> [What is needed] In the entries below, find the line with "htakes, room, push]" and the line with "notReady : s.inputs.chk.sourceReady"; give again those lines and every line between them, exactly.

> [Collection entries]
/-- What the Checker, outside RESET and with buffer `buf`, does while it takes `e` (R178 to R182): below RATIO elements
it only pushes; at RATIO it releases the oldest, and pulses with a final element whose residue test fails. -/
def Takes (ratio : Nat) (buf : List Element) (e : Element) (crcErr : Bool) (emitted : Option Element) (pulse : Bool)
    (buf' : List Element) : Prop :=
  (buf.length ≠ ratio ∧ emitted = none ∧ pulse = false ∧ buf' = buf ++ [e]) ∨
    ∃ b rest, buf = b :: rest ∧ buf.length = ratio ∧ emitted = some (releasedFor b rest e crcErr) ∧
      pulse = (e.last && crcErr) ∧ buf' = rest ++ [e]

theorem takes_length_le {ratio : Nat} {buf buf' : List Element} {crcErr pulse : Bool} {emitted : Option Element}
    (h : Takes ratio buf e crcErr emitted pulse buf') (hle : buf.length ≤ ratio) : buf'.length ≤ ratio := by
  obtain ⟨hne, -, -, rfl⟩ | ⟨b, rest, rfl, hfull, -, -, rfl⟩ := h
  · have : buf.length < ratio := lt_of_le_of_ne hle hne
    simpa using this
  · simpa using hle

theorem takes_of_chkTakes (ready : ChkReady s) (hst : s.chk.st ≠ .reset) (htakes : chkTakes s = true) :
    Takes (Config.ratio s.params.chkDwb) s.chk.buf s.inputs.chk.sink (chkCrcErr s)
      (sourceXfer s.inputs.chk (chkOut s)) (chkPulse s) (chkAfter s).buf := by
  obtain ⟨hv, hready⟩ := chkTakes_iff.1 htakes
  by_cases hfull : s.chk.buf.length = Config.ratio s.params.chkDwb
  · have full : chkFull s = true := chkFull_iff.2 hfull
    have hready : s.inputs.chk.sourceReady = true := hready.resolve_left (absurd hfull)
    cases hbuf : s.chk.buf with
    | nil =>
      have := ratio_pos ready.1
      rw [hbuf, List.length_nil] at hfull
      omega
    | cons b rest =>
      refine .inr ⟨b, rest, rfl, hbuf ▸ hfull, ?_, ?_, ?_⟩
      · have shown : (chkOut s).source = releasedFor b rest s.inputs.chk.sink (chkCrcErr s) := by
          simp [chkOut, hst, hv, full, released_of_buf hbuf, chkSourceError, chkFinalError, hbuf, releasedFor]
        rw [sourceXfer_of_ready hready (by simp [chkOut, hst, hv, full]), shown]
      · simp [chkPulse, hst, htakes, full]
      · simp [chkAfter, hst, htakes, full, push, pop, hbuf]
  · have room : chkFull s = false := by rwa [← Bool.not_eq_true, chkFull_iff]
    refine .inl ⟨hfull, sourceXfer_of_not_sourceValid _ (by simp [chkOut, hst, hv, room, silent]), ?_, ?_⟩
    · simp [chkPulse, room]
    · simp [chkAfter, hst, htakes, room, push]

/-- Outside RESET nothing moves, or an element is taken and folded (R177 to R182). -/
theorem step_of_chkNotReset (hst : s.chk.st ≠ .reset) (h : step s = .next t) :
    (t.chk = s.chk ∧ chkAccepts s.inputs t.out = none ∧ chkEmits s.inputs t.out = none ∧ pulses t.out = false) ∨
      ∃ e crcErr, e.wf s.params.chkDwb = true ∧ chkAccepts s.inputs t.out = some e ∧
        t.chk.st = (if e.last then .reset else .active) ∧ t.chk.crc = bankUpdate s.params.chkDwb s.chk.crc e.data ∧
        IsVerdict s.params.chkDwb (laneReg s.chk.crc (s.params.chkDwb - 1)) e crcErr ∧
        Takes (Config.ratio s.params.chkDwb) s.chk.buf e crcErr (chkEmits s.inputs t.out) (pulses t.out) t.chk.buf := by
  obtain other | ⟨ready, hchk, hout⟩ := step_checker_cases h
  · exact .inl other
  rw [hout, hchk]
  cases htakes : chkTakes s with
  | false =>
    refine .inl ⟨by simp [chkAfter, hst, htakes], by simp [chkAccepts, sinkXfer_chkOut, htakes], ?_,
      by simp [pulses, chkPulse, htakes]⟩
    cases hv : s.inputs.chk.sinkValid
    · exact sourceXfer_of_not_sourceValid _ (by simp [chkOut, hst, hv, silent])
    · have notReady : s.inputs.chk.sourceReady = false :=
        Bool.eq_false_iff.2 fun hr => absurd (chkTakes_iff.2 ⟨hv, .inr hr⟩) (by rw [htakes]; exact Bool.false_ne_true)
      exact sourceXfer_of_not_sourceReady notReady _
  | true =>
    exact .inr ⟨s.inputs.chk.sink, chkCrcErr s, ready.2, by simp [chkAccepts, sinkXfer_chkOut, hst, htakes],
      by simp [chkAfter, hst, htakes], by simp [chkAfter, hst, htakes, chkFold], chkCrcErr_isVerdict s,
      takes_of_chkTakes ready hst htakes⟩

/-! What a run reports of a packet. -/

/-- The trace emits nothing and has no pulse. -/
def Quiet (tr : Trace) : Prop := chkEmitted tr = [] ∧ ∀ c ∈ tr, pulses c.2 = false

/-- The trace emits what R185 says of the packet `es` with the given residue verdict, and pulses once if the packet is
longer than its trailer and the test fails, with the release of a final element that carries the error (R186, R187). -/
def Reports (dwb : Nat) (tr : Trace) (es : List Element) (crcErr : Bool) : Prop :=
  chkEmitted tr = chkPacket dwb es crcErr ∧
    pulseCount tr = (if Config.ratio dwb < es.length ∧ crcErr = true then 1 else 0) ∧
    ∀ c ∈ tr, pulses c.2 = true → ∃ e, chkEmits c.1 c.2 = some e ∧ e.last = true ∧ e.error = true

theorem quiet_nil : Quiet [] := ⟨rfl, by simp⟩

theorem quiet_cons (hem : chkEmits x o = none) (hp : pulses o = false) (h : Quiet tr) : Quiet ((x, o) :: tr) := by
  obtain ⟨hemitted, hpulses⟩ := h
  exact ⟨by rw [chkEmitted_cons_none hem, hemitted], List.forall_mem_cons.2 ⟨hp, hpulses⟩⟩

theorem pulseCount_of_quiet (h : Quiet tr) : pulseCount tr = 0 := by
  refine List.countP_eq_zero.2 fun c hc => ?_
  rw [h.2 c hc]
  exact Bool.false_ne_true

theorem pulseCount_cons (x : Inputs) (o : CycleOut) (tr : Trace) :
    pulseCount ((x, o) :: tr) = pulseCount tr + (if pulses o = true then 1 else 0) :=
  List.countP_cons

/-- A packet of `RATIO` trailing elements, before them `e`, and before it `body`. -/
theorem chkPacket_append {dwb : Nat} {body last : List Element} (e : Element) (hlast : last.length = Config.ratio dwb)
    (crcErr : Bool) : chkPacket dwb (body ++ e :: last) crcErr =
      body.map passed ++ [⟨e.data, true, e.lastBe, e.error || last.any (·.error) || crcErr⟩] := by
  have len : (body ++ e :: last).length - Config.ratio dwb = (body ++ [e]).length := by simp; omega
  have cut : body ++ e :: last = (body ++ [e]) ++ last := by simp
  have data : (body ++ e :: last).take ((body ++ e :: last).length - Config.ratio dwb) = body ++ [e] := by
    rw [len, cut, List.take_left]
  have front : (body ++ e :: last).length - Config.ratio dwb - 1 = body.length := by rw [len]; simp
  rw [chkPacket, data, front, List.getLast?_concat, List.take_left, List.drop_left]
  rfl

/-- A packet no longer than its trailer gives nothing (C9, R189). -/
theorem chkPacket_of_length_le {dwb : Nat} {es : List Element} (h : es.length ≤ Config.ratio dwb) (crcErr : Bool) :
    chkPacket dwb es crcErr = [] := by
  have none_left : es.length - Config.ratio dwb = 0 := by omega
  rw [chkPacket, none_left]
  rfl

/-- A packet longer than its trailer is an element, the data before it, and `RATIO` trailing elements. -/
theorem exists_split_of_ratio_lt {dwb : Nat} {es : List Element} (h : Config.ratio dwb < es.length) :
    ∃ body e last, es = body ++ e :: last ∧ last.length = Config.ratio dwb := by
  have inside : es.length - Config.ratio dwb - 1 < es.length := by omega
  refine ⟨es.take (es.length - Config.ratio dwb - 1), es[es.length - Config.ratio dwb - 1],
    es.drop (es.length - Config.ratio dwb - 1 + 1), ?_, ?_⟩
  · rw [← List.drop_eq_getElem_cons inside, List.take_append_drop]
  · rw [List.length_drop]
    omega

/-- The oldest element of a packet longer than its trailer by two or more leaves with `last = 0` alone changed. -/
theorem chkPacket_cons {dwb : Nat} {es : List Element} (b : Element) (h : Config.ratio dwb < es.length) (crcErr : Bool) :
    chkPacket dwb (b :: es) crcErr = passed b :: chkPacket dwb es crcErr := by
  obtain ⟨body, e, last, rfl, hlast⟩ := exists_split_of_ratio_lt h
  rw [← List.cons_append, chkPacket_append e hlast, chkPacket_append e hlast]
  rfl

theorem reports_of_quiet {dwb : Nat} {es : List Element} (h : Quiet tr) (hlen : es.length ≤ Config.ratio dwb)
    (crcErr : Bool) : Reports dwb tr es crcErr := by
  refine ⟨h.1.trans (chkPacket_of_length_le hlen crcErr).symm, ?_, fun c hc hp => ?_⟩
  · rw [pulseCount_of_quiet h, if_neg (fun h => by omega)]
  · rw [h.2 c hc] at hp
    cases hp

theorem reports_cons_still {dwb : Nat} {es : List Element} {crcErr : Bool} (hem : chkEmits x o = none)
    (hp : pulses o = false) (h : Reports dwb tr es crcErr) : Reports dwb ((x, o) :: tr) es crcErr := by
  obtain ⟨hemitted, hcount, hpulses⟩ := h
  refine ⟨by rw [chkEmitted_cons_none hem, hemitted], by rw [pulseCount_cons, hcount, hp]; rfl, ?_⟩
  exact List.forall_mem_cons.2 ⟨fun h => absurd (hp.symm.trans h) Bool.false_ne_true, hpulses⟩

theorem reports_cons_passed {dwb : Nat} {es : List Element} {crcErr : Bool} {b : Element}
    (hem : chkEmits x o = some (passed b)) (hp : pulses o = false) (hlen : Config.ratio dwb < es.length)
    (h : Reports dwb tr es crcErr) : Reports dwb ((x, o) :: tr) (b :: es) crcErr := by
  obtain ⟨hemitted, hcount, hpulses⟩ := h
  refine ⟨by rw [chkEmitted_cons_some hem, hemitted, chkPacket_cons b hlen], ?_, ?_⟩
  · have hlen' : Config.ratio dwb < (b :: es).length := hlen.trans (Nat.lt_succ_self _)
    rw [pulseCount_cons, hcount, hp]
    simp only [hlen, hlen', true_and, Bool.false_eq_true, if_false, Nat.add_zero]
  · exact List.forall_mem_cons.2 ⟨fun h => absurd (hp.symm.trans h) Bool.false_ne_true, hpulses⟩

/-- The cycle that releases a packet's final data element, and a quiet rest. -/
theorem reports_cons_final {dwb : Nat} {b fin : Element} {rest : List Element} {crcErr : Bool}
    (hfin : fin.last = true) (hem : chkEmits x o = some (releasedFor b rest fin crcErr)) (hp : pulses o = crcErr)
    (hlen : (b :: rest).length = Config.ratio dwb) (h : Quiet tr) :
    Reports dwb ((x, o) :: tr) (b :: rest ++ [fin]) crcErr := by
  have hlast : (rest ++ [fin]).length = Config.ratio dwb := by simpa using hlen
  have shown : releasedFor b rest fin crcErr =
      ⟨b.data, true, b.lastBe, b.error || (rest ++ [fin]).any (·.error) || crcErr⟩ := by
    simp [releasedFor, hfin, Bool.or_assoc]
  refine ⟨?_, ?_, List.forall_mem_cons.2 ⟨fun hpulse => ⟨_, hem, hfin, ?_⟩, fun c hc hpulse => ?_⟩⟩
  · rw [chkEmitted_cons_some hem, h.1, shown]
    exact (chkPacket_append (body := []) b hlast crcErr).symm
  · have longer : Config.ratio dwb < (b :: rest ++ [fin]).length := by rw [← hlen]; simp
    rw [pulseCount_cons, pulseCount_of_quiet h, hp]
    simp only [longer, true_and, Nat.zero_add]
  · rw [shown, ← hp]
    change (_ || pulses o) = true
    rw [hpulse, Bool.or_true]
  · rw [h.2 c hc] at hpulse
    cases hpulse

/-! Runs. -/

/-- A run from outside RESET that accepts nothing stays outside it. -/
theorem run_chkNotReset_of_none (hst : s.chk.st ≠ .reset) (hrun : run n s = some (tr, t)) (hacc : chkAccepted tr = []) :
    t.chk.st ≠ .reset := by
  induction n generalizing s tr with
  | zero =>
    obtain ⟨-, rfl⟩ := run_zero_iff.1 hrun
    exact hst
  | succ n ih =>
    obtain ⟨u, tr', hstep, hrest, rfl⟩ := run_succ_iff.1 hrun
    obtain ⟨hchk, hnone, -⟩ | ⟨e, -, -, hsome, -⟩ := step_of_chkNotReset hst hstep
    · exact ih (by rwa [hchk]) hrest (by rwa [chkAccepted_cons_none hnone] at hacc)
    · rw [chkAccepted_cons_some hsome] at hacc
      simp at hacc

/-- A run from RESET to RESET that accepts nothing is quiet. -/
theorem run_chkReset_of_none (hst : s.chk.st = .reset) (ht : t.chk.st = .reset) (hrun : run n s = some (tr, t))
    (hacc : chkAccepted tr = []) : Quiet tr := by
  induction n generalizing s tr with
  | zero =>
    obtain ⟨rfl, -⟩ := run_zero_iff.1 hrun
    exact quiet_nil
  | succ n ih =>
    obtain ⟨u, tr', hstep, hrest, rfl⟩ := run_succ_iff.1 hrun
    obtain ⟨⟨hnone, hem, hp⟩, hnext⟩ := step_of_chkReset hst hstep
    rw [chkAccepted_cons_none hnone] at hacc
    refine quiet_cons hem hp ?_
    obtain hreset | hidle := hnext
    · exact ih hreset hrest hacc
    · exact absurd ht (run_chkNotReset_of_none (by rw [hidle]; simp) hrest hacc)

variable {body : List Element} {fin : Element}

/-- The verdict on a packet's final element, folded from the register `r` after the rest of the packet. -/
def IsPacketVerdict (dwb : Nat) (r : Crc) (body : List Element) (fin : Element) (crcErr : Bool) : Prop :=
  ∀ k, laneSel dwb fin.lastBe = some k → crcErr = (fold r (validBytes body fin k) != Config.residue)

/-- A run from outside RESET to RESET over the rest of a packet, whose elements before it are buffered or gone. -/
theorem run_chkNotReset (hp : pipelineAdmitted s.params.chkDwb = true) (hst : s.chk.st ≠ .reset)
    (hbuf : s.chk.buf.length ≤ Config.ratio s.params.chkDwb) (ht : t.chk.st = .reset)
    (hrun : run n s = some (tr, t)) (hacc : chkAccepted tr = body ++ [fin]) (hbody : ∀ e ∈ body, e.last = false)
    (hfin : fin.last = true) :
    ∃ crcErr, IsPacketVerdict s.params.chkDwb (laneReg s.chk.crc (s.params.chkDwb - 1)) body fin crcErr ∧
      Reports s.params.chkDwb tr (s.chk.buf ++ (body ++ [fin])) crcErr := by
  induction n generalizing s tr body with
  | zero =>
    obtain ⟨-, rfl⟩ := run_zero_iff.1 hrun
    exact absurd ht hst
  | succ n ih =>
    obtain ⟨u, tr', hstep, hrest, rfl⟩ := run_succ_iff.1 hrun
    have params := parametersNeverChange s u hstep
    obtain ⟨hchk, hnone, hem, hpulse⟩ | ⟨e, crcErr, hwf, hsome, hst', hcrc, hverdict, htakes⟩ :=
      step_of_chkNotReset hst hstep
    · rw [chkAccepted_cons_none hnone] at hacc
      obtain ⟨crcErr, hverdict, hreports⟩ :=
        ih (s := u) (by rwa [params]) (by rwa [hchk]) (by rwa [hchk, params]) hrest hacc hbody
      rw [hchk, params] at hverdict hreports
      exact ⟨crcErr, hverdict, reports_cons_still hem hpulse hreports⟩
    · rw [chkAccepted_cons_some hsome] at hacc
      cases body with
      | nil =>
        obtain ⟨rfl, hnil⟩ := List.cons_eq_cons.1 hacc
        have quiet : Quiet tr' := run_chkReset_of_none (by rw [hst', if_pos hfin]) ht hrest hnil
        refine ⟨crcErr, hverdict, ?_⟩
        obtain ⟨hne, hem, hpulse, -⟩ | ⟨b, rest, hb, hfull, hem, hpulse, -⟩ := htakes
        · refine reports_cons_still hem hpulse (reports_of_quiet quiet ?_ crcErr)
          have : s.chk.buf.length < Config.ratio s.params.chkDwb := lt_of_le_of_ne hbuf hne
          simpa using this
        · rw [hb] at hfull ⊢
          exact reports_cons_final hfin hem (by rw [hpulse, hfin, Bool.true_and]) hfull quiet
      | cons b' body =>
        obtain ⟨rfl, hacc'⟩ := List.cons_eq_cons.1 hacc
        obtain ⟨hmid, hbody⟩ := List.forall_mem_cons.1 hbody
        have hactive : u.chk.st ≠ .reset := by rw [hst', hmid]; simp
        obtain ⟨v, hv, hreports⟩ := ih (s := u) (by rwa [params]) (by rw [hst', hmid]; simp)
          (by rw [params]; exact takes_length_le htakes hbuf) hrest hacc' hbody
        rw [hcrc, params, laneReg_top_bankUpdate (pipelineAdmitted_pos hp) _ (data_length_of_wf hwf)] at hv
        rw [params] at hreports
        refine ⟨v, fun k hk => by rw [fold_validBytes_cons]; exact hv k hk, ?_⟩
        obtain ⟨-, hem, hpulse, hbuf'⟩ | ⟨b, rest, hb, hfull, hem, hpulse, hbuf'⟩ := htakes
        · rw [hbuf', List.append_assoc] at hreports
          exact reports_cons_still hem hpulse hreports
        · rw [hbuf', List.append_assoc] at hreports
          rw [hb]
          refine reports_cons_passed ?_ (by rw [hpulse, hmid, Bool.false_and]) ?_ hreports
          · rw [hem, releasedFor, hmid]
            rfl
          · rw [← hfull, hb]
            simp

> [Reply to the exercise]
    · simp [chkAfter, hst, htakes, room, push]

/-- Outside RESET nothing moves, or an element is taken and folded (R177 to R182). -/
theorem step_of_chkNotReset (hst : s.chk.st ≠ .reset) (h : step s = .next t) :
    (t.chk = s.chk ∧ chkAccepts s.inputs t.out = none ∧ chkEmits s.inputs t.out = none ∧ pulses t.out = false) ∨
      ∃ e crcErr, e.wf s.params.chkDwb = true ∧ chkAccepts s.inputs t.out = some e ∧
        t.chk.st = (if e.last then .reset else .active) ∧ t.chk.crc = bankUpdate s.params.chkDwb s.chk.crc e.data ∧
        IsVerdict s.params.chkDwb (laneReg s.chk.crc (s.params.chkDwb - 1)) e crcErr ∧
        Takes (Config.ratio s.params.chkDwb) s.chk.buf e crcErr (chkEmits s.inputs t.out) (pulses t.out) t.chk.buf := by
  obtain other | ⟨ready, hchk, hout⟩ := step_checker_cases h
  · exact .inl other
  rw [hout, hchk]
  cases htakes : chkTakes s with
  | false =>
    refine .inl ⟨by simp [chkAfter, hst, htakes], by simp [chkAccepts, sinkXfer_chkOut, htakes], ?_,
      by simp [pulses, chkPulse, htakes]⟩
    cases hv : s.inputs.chk.sinkValid
    · exact sourceXfer_of_not_sourceValid _ (by simp [chkOut, hst, hv, silent])
    · have notReady : s.inputs.chk.sourceReady = false :=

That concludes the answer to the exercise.